Stored data:

-- ==== Sys2Proof/Machine/Trains.lean ====
section
/-! DEFINITION. The Train Assembler: numbering and opening (R76, R77), forward and reverse crossings (R79 to R84), close
requests, the Closing List and its overflow (R85 to R88). -/

namespace Sys2Proof.Machine

/-- Change the open train of a track. -/
def State.onOpen (s : State) (t : Track) (f : Train → Train) : State :=
  { s with tas.opens := s.tas.opens.set t ((s.tas.opens.get t).map f) }

/-- Train numbers in use: trains open, closing, or stored (R76). -/
def numbersInUse (s : State) : List Nat := (liveTrains s).map (·.number) ++ s.trs.records.map (·.number)

/-- Give the next train number, and retire the alarms of an earlier train of that number (R76, R152). -/
def State.numberTrain (s : State) : State × Nat :=
  let used := numbersInUse s
  let n := nextNumber used used.length s.tas.lastTrain
  (State.retireAlarms { s with tas.lastTrain := n } n, n)

/-- The spacing of an axle pushed onto a stack (R9, R81). -/
def spacingOf (d : Nat) (c : Crossing) (stack : List StackItem) : Nat :=
  match stack.getLast? with
  | none => 0
  | some top => if c.dt = 0 then 65535 else min 65535 (d * (c.tA - top.tA) / c.dt)

/-- The new axle entry of a forward crossing (R81). -/
def newAxle (d : Nat) (c : Crossing) (speed : Nat × ValueClass) (tr : Train) : AxleEntry :=
  { index := tr.stack.length + 1
    tOffset := (c.tA - tr.openCount) / 1000
    dt := c.dt
    speed := speed.1
    speedClass := speed.2
    spacing := spacingOf d c tr.stack
    rails := (blankResults .pending).1
    sides := (blankResults .pending).2
    wheelMark := .none
    bearingMark := .none
    watched := false }

/-- A forward crossing counted as a phantom (R79). -/
def phantom (tr : Train) : Train := { tr with phantoms := tr.phantoms + 1 }

/-- Push a new axle entry at a FREE place of the pool and ask for its job (R81, R47, R48). -/
def State.pushAxle (s : State) (t : Track) (tr : Train) (c : Crossing) (speed : Nat × ValueClass) (k : Nat) : State :=
  let a := newAxle (s.settingNat (itemD t)) c speed tr
  let s := State.cleanEntry { s with trs.axles := put s.trs.axles k a } .axle k
  let s := s.onOpen t fun tr => { tr with stack := tr.stack ++ [⟨k, c.tA⟩] }
  s.requestJob tr.number t k a.index c speed

/-- A forward crossing of the open train of a track (R79, R80). -/
def State.forward (s : State) (t : Track) (tr : Train) (c : Crossing) (speed : Nat × ValueClass) : State :=
  if 0 < tr.phantoms then s.onOpen t phantom
  else if Config.stackSize ≤ tr.stack.length then s.onOpen t fun tr => { phantom tr with overlength := true }
  else
    let s := s.makeRoom axleRoom
    match lowestFree s.trs.axles Config.axlePoolSize with
    | none => s.onOpen t fun tr => { phantom tr with poolShort := true }
    | some k => s.pushAxle t tr c speed k

/-- Unwind the newest axle (R83): its job is dealt with, it leaves the stack, its entry returns to the pool. -/
def State.unwind (s : State) (t : Track) (top : StackItem) : State :=
  let s := s.unwindJob top.entry
  let s := s.onOpen t fun tr => { tr with stack := tr.stack.dropLast }
  { s with trs.axles := drop s.trs.axles top.entry }

/-- A reverse crossing of the open train of a track (R82 to R84). -/
def State.reverse (s : State) (t : Track) (tr : Train) : State :=
  let s := s.onOpen t fun tr => { tr with unwinds := bump tr.unwinds }
  if 0 < tr.phantoms then s.onOpen t fun tr => { tr with phantoms := tr.phantoms - 1 }
  else
    match tr.stack.getLast? with
    | some top => s.unwind t top
    | none => s.onOpen t fun tr => { tr with withdrawals := bump tr.withdrawals }

/-- A crossing handed to the Train Assembler for the open train of a track (R79, R82). -/
def State.handCrossing (s : State) (t : Track) (c : Crossing) (speed : Nat × ValueClass) : State :=
  match s.tas.opens.get t with
  | some tr => if c.dir = tr.dir then s.forward t tr c speed else s.reverse t tr
  | none => s

/-- Open a train on a track with its first crossing (R77). -/
def State.openTrain (s : State) (t : Track) (c : Crossing) (speed : Nat × ValueClass) : State :=
  let (s, n) := s.numberTrain
  let tr : Train :=
    { number := n, track := t, dir := c.dir, openTime := s.stamp, openCount := c.tA, stack := [], phantoms := 0,
      unwinds := 0, withdrawals := 0, poolShort := false, overlength := false, power := decide (s.sup.mode = .reduced) }
  State.handCrossing { s with tas.opens := s.tas.opens.set t (some tr) } t c speed

/-! ### Closing -/

/-- A train joins the Closing List; a full list first hands its head over to the Report Builder (R87, R88). -/
def State.joinClosing (s : State) (c : ClosingTrain) : State :=
  if s.tas.closing.length < Config.closingSize then { s with tas.closing := s.tas.closing ++ [c] }
  else
    match s.tas.closing with
    | head :: rest =>
      let s := s.cancelJobs head.train.number
      { s with
        tas.closing := rest ++ [c]
        tas.overflows := bump s.tas.overflows
        rbu.handOver := s.rbu.handOver ++ [head] }
    | [] => { s with tas.closing := [c] }

/-- A train that is discarded as WITHDRAWN at its close: an empty stack and no phantom (R86). -/
def emptyTrain (tr : Train) : Bool := tr.stack.isEmpty && tr.phantoms == 0

/-- A close request for a track that has an open train (R85, R86). -/
def State.closeTrain (s : State) (t : Track) (tr : Train) (reason : CloseReason) : State :=
  let left := { s with tas.opens := s.tas.opens.set t none }
  if emptyTrain tr then { left with tas.withdrawn := bump s.tas.withdrawn }
  else left.joinClosing ⟨tr, reason, s.stamp⟩

/-- A close request for a track; without an open train it has no effect (R85). -/
def State.closeRequest (s : State) (t : Track) (reason : CloseReason) : State :=
  match s.tas.opens.get t with
  | some tr => s.closeTrain t tr reason
  | none => s

/-- The axle count of a train: entries and phantoms (chapter 4). -/
def axleCountOf (tr : Train) : Nat := tr.stack.length + tr.phantoms

/-- POWER is set on every open train at the entry to REDUCED or FROZEN (R78). -/
def State.powerFlags (s : State) : State :=
  (s.onOpen .one fun tr => { tr with power := true }).onOpen .two fun tr => { tr with power := true }

end Sys2Proof.Machine
end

Exercise instructions:
The required answer is every line of the data, duplicated exactly.

Finished exercise:
-- ==== Sys2Proof/Machine/Trains.lean ====
section
/-! DEFINITION. The Train Assembler: numbering and opening (R76, R77), forward and reverse crossings (R79 to R84), close
requests, the Closing List and its overflow (R85 to R88). -/

namespace Sys2Proof.Machine

/-- Change the open train of a track. -/
def State.onOpen (s : State) (t : Track) (f : Train → Train) : State :=
  { s with tas.opens := s.tas.opens.set t ((s.tas.opens.get t).map f) }

/-- Train numbers in use: trains open, closing, or stored (R76). -/
def numbersInUse (s : State) : List Nat := (liveTrains s).map (·.number) ++ s.trs.records.map (·.number)

/-- Give the next train number, and retire the alarms of an earlier train of that number (R76, R152). -/
def State.numberTrain (s : State) : State × Nat :=
  let used := numbersInUse s
  let n := nextNumber used used.length s.tas.lastTrain
  (State.retireAlarms { s with tas.lastTrain := n } n, n)

/-- The spacing of an axle pushed onto a stack (R9, R81). -/
def spacingOf (d : Nat) (c : Crossing) (stack : List StackItem) : Nat :=
  match stack.getLast? with
  | none => 0
  | some top => if c.dt = 0 then 65535 else min 65535 (d * (c.tA - top.tA) / c.dt)

/-- The new axle entry of a forward crossing (R81). -/
def newAxle (d : Nat) (c : Crossing) (speed : Nat × ValueClass) (tr : Train) : AxleEntry :=
  { index := tr.stack.length + 1
    tOffset := (c.tA - tr.openCount) / 1000
    dt := c.dt
    speed := speed.1
    speedClass := speed.2
    spacing := spacingOf d c tr.stack
    rails := (blankResults .pending).1
    sides := (blankResults .pending).2
    wheelMark := .none
    bearingMark := .none
    watched := false }

/-- A forward crossing counted as a phantom (R79). -/
def phantom (tr : Train) : Train := { tr with phantoms := tr.phantoms + 1 }

/-- Push a new axle entry at a FREE place of the pool and ask for its job (R81, R47, R48). -/
def State.pushAxle (s : State) (t : Track) (tr : Train) (c : Crossing) (speed : Nat × ValueClass) (k : Nat) : State :=
  let a := newAxle (s.settingNat (itemD t)) c speed tr
  let s := State.cleanEntry { s with trs.axles := put s.trs.axles k a } .axle k
  let s := s.onOpen t fun tr => { tr with stack := tr.stack ++ [⟨k, c.tA⟩] }
  s.requestJob tr.number t k a.index c speed

/-- A forward crossing of the open train of a track (R79, R80). -/
def State.forward (s : State) (t : Track) (tr : Train) (c : Crossing) (speed : Nat × ValueClass) : State :=
  if 0 < tr.phantoms then s.onOpen t phantom
  else if Config.stackSize ≤ tr.stack.length then s.onOpen t fun tr => { phantom tr with overlength := true }
  else
    let s := s.makeRoom axleRoom
    match lowestFree s.trs.axles Config.axlePoolSize with
    | none => s.onOpen t fun tr => { phantom tr with poolShort := true }
    | some k => s.pushAxle t tr c speed k

/-- Unwind the newest axle (R83): its job is dealt with, it leaves the stack, its entry returns to the pool. -/
def State.unwind (s : State) (t : Track) (top : StackItem) : State :=
  let s := s.unwindJob top.entry
  let s := s.onOpen t fun tr => { tr with stack := tr.stack.dropLast }
  { s with trs.axles := drop s.trs.axles top.entry }

/-- A reverse crossing of the open train of a track (R82 to R84). -/
def State.reverse (s : State) (t : Track) (tr : Train) : State :=
  let s := s.onOpen t fun tr => { tr with unwinds := bump tr.unwinds }
  if 0 < tr.phantoms then s.onOpen t fun tr => { tr with phantoms := tr.phantoms - 1 }
  else
    match tr.stack.getLast? with
    | some top => s.unwind t top
    | none => s.onOpen t fun tr => { tr with withdrawals := bump tr.withdrawals }

/-- A crossing handed to the Train Assembler for the open train of a track (R79, R82). -/
def State.handCrossing (s : State) (t : Track) (c : Crossing) (speed : Nat × ValueClass) : State :=
  match s.tas.opens.get t with
  | some tr => if c.dir = tr.dir then s.forward t tr c speed else s.reverse t tr
  | none => s

/-- Open a train on a track with its first crossing (R77). -/
def State.openTrain (s : State) (t : Track) (c : Crossing) (speed : Nat × ValueClass) : State :=
  let (s, n) := s.numberTrain
  let tr : Train :=
    { number := n, track := t, dir := c.dir, openTime := s.stamp, openCount := c.tA, stack := [], phantoms := 0,
      unwinds := 0, withdrawals := 0, poolShort := false, overlength := false, power := decide (s.sup.mode = .reduced) }
  State.handCrossing { s with tas.opens := s.tas.opens.set t (some tr) } t c speed

/-! ### Closing -/

/-- A train joins the Closing List; a full list first hands its head over to the Report Builder (R87, R88). -/
def State.joinClosing (s : State) (c : ClosingTrain) : State :=
  if s.tas.closing.length < Config.closingSize then { s with tas.closing := s.tas.closing ++ [c] }
  else
    match s.tas.closing with
    | head :: rest =>
      let s := s.cancelJobs head.train.number
      { s with
        tas.closing := rest ++ [c]
        tas.overflows := bump s.tas.overflows
        rbu.handOver := s.rbu.handOver ++ [head] }
    | [] => { s with tas.closing := [c] }

/-- A train that is discarded as WITHDRAWN at its close: an empty stack and no phantom (R86). -/
def emptyTrain (tr : Train) : Bool := tr.stack.isEmpty && tr.phantoms == 0

/-- A close request for a track that has an open train (R85, R86). -/
def State.closeTrain (s : State) (t : Track) (tr : Train) (reason : CloseReason) : State :=
  let left := { s with tas.opens := s.tas.opens.set t none }
  if emptyTrain tr then { left with tas.withdrawn := bump s.tas.withdrawn }
  else left.joinClosing ⟨tr, reason, s.stamp⟩

/-- A close request for a track; without an open train it has no effect (R85). -/
def State.closeRequest (s : State) (t : Track) (reason : CloseReason) : State :=
  match s.tas.opens.get t with
  | some tr => s.closeTrain t tr reason
  | none => s

/-- The axle count of a train: entries and phantoms (chapter 4). -/
def axleCountOf (tr : Train) : Nat := tr.stack.length + tr.phantoms

/-- POWER is set on every open train at the entry to REDUCED or FROZEN (R78). -/
def State.powerFlags (s : State) : State :=
  (s.onOpen .one fun tr => { tr with power := true }).onOpen .two fun tr => { tr with power := true }

end Sys2Proof.Machine
end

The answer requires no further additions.